→ Exercise aim:
Lines to restate from the data below: from the one containing "opcode 0x28. -/" to the one containing "vldp (d a addr : Nat)", both included. Give them again exactly, and only them.

→ Records for the exercise:
>>>>>
-- ==== Sys2Proof/Machine/EngineIsa.lean ====
section
/-! DEFINITION. The lane engines' instruction words (R154): the instructions, their encoding and decoding, and the
arithmetic they share (R151). -/

namespace Sys2Proof.Machine

/-- The functions of opcode 0x00 with a destination (R154). -/
inductive AluOp where
  | add | sub | and | or | xor | sll | srl | sra | slt | sltu | min | max | mul | mulh
deriving DecidableEq, Repr

/-- The immediate operations of opcodes 0x01 to 0x07. -/
inductive ImmOp where
  | add | and | or | xor | sll | srl | sra
deriving DecidableEq, Repr

/-- The loads. -/
inductive LoadOp where
  | w | h | hu
deriving DecidableEq, Repr

/-- The lane-wise functions of opcode 0x28. -/
inductive VecOp where
  | add | sub | mul | min | max | sgn | shr | shl | sat | and | mov
deriving DecidableEq, Repr

/-- An instruction of a lane engine, with its fields as numbers. -/
inductive UInstr where
  | alu (op : AluOp) (d a b : Nat)
  | cmp (a b : Nat)
  | imm (op : ImmOp) (d a i : Nat)
  | lui (d i : Nat)
  | cmpi (a i : Nat)
  | sati (d a n : Nat)
  | load (op : LoadOp) (d a i : Nat)
  | sw (d a i : Nat)
  | sh (d a i : Nat)
  | br (cond off : Nat)
  | jal (target : Nat)
  | jr (a : Nat)
  | loop (a last : Nat)
  | wait (d mask : Nat)
  | halt
  | prd (d a addr : Nat)
  | pwr (d a addr : Nat)
  | vldp (d a addr : Nat)
  | vstp (d a addr : Nat)
  | vec (op : VecOp) (d a b sh : Nat)
  | vmac (a b n s : Nat)
  | vrda (d n clr sh : Nat)
  | vclr (n : Nat)
  | vred (d a : Nat)
  | vbc (d a : Nat)
  | vext (d a lane : Nat)
  | vins (d b lane : Nat)
  | vld (d a i : Nat)
  | vst (d a i : Nat)
deriving DecidableEq, Repr

/-- The function code of an operation of opcode 0x00. -/
def AluOp.code : AluOp → Nat
  | .add => 0 | .sub => 1 | .and => 2 | .or => 3 | .xor => 4 | .sll => 5 | .srl => 6 | .sra => 7 | .slt => 8 | .sltu => 9
  | .min => 10 | .max => 11 | .mul => 12 | .mulh => 13

/-- The opcode of an immediate operation. -/
def ImmOp.code : ImmOp → Nat
  | .add => 1 | .and => 2 | .or => 3 | .xor => 4 | .sll => 5 | .srl => 6 | .sra => 7

/-- The opcode of a load. -/
def LoadOp.code : LoadOp → Nat
  | .w => 0x10 | .h => 0x11 | .hu => 0x12

/-- The function code of a lane-wise operation. -/
def VecOp.code : VecOp → Nat
  | .add => 0 | .sub => 1 | .mul => 2 | .min => 3 | .max => 4 | .sgn => 5 | .shr => 6 | .shl => 7 | .sat => 8 | .and => 9
  | .mov => 10

/-- A word of the formats of R154: opcode, d, a and the low 18 bits. -/
def uWord (op d a low : Nat) : Nat := op * 2 ^ 26 + d * 2 ^ 22 + a * 2 ^ 18 + low

/-- The instruction word (R154). -/
def ucEncode : UInstr → Nat
  | .alu op d a b => uWord 0 d a (b * 2 ^ 14 + op.code)
  | .cmp a b => uWord 0 0 a (b * 2 ^ 14 + 14)
  | .imm op d a i => uWord op.code d a i
  | .lui d i => uWord 8 d 0 i
  | .cmpi a i => uWord 9 0 a i
  | .sati d a n => uWord 0xA d a n
  | .load op d a i => uWord op.code d a i
  | .sw d a i => uWord 0x13 d a i
  | .sh d a i => uWord 0x14 d a i
  | .br c off => uWord 0x18 c 0 off
  | .jal t => uWord 0x19 0 0 t
  | .jr a => uWord 0x1A 0 a 0
  | .loop a l => uWord 0x1B 0 a l
  | .wait d m => uWord 0x1C d 0 m
  | .halt => uWord 0x1D 0 0 0
  | .prd d a x => uWord 0x20 d a x
  | .pwr d a x => uWord 0x21 d a x
  | .vldp d a x => uWord 0x22 d a x
  | .vstp d a x => uWord 0x23 d a x
  | .vec op d a b sh => uWord 0x28 d a (b * 2 ^ 14 + sh * 16 + op.code)
  | .vmac a b n s => uWord 0x29 0 a (b * 2 ^ 14 + n + 2 * s)
  | .vrda d n c sh => uWord 0x2A d 0 (sh * 16 + n + 2 * c)
  | .vclr n => uWord 0x2B 0 0 n
  | .vred d a => uWord 0x2C d a 0
  | .vbc d a => uWord 0x2D d a 0
  | .vext d a l => uWord 0x2E d a (l * 2 ^ 10)
  | .vins d b l => uWord 0x2F d 0 (b * 2 ^ 14 + l * 2 ^ 10)
  | .vld d a i => uWord 0x30 d a i
  | .vst d a i => uWord 0x31 d a i

/-- The function of opcode 0x00 that a code names. -/
def aluOf : Nat → Option AluOp
  | 0 => some .add | 1 => some .sub | 2 => some .and | 3 => some .or | 4 => some .xor | 5 => some .sll | 6 => some .srl
  | 7 => some .sra | 8 => some .slt | 9 => some .sltu | 10 => some .min | 11 => some .max | 12 => some .mul
  | 13 => some .mulh | _ => none

/-- The lane-wise function that a code names. -/
def vecOf : Nat → Option VecOp
  | 0 => some .add | 1 => some .sub | 2 => some .mul | 3 => some .min | 4 => some .max | 5 => some .sgn | 6 => some .shr
  | 7 => some .shl | 8 => some .sat | 9 => some .and | 10 => some .mov | _ => none

/-- An instruction when a condition on its fixed fields holds. -/
def guardU (c : Bool) (u : UInstr) : Option UInstr := if c then some u else none

/-- The instruction that a word spells; none for a reserved opcode, function, condition or field value (R154). -/
def ucDecode (w : Nat) : Option UInstr :=
  let op := bitsOf w 26 6
  let d := bitsOf w 22 4
  let a := bitsOf w 18 4
  let b := bitsOf w 14 4
  let i := bitsOf w 0 18
  let fn := bitsOf w 0 4
  let sh := bitsOf w 4 6
  let lane := bitsOf w 10 4
  match op with
  | 0x00 =>
    if bitsOf w 4 10 ≠ 0 then none
    else if fn = 14 then guardU (d == 0) (.cmp a b)
    else (aluOf fn).map fun o => .alu o d a b
  | 0x01 => some (.imm .add d a i)
  | 0x02 => some (.imm .and d a i)
  | 0x03 => some (.imm .or d a i)
  | 0x04 => some (.imm .xor d a i)
  | 0x05 => guardU (i < 32) (.imm .sll d a i)
  | 0x06 => guardU (i < 32) (.imm .srl d a i)
  | 0x07 => guardU (i < 32) (.imm .sra d a i)
  | 0x08 => guardU (a == 0) (.lui d i)
  | 0x09 => guardU (d == 0) (.cmpi a i)
  | 0x0A => guardU (i < 32) (.sati d a i)
  | 0x10 => some (.load .w d a i)
  | 0x11 => some (.load .h d a i)
  | 0x12 => some (.load .hu d a i)
  | 0x13 => some (.sw d a i)
  | 0x14 => some (.sh d a i)
  | 0x18 => guardU (a == 0 && decide (d ≤ 8)) (.br d i)
  | 0x19 => guardU (d == 0 && a == 0 && decide (i < 2048)) (.jal i)
  | 0x1A => guardU (d == 0 && i == 0) (.jr a)
  | 0x1B => guardU (d == 0 && decide (i < 2048)) (.loop a i)
  | 0x1C => guardU (a == 0 && decide (i < 256) && i != 0) (.wait d i)
  | 0x1D => guardU (d == 0 && a == 0 && i == 0) .halt
  | 0x20 => guardU (decide (i < 65536)) (.prd d a i)
  | 0x21 => guardU (decide (i < 65536)) (.pwr d a i)
  | 0x22 => guardU (decide (i < 65536)) (.vldp d a i)
  | 0x23 => guardU (decide (i < 65536)) (.vstp d a i)
  | 0x28 => (vecOf fn).bind fun o => guardU (o != .sat || (decide (1 ≤ sh) && decide (sh ≤ 16))) (.vec o d a b sh)
  | 0x29 => guardU (decide (fn < 4)) (.vmac a b (fn % 2) (fn / 2))
  | 0x2A => guardU (decide (fn < 4)) (.vrda d (fn % 2) (fn / 2) sh)
  | 0x2B => guardU (decide (fn < 2)) (.vclr fn)
  | 0x2C => some (.vred d a)
  | 0x2D => some (.vbc d a)
  | 0x2E => some (.vext d a lane)
  | 0x2F => some (.vins d b lane)
  | 0x30 => some (.vld d a i)
  | 0x31 => some (.vst d a i)
  | _ => none

/-! ### Arithmetic -/

/-- Division by 2^sh, rounded to nearest with ties away from zero (R151). -/
def roundShift (x : Int) (sh : Nat) : Int :=
  if sh = 0 then x
  else if x < 0 then -(((-x) + 2 ^ (sh - 1)) / 2 ^ sh) else (x + 2 ^ (sh - 1)) / 2 ^ sh

/-- An 18-bit immediate, sign-extended to 32 bits. -/
def sext18 (i : Nat) : Word := BitVec.ofInt 32 (signed 18 i)

/-- The result of a scalar operation (R154). -/
def AluOp.eval (op : AluOp) (x y : Word) : Word :=
  match op with
  | .add => x + y
  | .sub => x - y
  | .and => x &&& y
  | .or => x ||| y
  | .xor => x ^^^ y
  | .sll => x <<< (y.toNat % 32)
  | .srl => x >>> (y.toNat % 32)
  | .sra => x.sshiftRight (y.toNat % 32)
  | .slt => if x.toInt < y.toInt then 1 else 0
  | .sltu => if x.toNat < y.toNat then 1 else 0
  | .min => if x.toInt ≤ y.toInt then x else y
  | .max => if x.toInt ≤ y.toInt then y else x
  | .mul => x * y
  | .mulh => BitVec.ofInt 32 (x.toInt * y.toInt / 2 ^ 32)

/-- The result of an immediate operation (R154): ADDI sign-extends, the logical ones zero-extend. -/
def ImmOp.eval (op : ImmOp) (x : Word) (i : Nat) : Word :=
  match op with
  | .add => x + sext18 i
  | .and => x &&& BitVec.ofNat 32 i
  | .or => x ||| BitVec.ofNat 32 i
  | .xor => x ^^^ BitVec.ofNat 32 i
  | .sll => x <<< (i % 32)
  | .srl => x >>> (i % 32)
  | .sra => x.sshiftRight (i % 32)

/-- The sign of an integer. -/
def signOf (x : Int) : Int := if x < 0 then -1 else if 0 < x then 1 else 0

/-- One lane of a lane-wise operation (R154). -/
def VecOp.eval (op : VecOp) (x y : Int) (sh : Nat) : Int :=
  match op with
  | .add => satSigned 16 (x + y)
  | .sub => satSigned 16 (x - y)
  | .mul => satSigned 16 (roundShift (x * y) sh)
  | .min => if x ≤ y then x else y
  | .max => if x ≤ y then y else x
  | .sgn => signOf x * signOf y
  | .shr => roundShift x sh
  | .shl => satSigned 16 (x * 2 ^ sh)
  | .sat => satSigned sh x
  | .and => signed 16 (unsignedOf 16 x &&& unsignedOf 16 y)
  | .mov => x

/-- A vector of 16 lanes of `w` bits as one number, from its lane codes (lane 0 lowest). -/
def packLanes (w : Nat) (l : List Nat) : Nat := l.foldr (fun x r => x % 2 ^ w + r * 2 ^ w) 0

end Sys2Proof.Machine
end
<<<<<
→ Result below:
/-- The lane-wise functions of opcode 0x28. -/
inductive VecOp where
  | add | sub | mul | min | max | sgn | shr | shl | sat | and | mov
deriving DecidableEq, Repr

/-- An instruction of a lane engine, with its fields as numbers. -/
inductive UInstr where
  | alu (op : AluOp) (d a b : Nat)
  | cmp (a b : Nat)
  | imm (op : ImmOp) (d a i : Nat)
  | lui (d i : Nat)
  | cmpi (a i : Nat)
  | sati (d a n : Nat)
  | load (op : LoadOp) (d a i : Nat)
  | sw (d a i : Nat)
  | sh (d a i : Nat)
  | br (cond off : Nat)
  | jal (target : Nat)
  | jr (a : Nat)
  | loop (a last : Nat)
  | wait (d mask : Nat)
  | halt
  | prd (d a addr : Nat)
  | pwr (d a addr : Nat)
  | vldp (d a addr : Nat)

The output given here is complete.